**Task objective:**
Of all the entries below, only the lines from the one with "h core nonCore)" up to and including the one with "planner's inputs. -/" are to be duplicated exactly.

**Saved data entries:**
--- --- ---

theorem claim_plannerSlots : Claim.PlannerSlots := by
  rintro s t core nonCore ok r rfl
  refine ⟨fun h => ?_, fun k w hk hw hstart hslot => ?_, fun k mv n x hmv hx hc hkind => itemFits_of_admitted hmv hx hc hkind, fun h => ?_, fun h hm => ?_,
    fun h hm => ?_⟩
  · exact Gives.of_eq rfl (State.planningBoundary_of_begun (s := s.atTime t) h)
  · obtain ⟨hbegun, hended, hdue, hplan, hahead, hidle⟩ := planningBoundary_spec (s := s.atTime t) ok hk hw hstart hslot
    refine ⟨_, Gives.of_eq rfl rfl, hbegun, hended, hdue, fun h => ?_, hidle, fun v hv => ⟨fun p hp hpk => ?_, fun hnone => ?_⟩⟩
    · obtain ⟨p, hnext, hpslot, hlevel, hshown⟩ := hahead h
      exact ⟨p, hnext, hpslot, hlevel, hshown⟩
    all_goals
      obtain ⟨-, -, hwplan⟩ := slotBegins_spec (s.atTime t).slotWork k
      rw [hplan, hw, hwplan, ← hv]
    · exact State.slotPlan_of_next hp hpk
    · exact State.slotPlan_of_none hnone
  · exact Gives.of_eq rfl (energyUpdated_of_early (s := s.atTime t) h core nonCore)
  · exact Gives.of_eq rfl (energyUpdated_of_unmetered (s := s.atTime t) h hm core nonCore)
  · obtain ⟨u, hu, hrest⟩ := energyUpdated_spec (s := s.atTime t) h hm core nonCore
    exact ⟨u, Gives.of_eq rfl hu, hrest⟩

/-- Settles O58: the boundary of a planning slot, admission, the account, and the planner's inputs. -/
theorem energyPlanner : Obligations.EnergyPlanner := ⟨claim_plannerSlots, claim_plannerInputs⟩

end Sys2Proof.Machine
end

--- --- ---

**Reply:**
  · exact Gives.of_eq rfl (energyUpdated_of_early (s := s.atTime t) h core nonCore)
  · exact Gives.of_eq rfl (energyUpdated_of_unmetered (s := s.atTime t) h hm core nonCore)
  · obtain ⟨u, hu, hrest⟩ := energyUpdated_spec (s := s.atTime t) h hm core nonCore
    exact ⟨u, Gives.of_eq rfl hu, hrest⟩

/-- Settles O58: the boundary of a planning slot, admission, the account, and the planner's inputs. -/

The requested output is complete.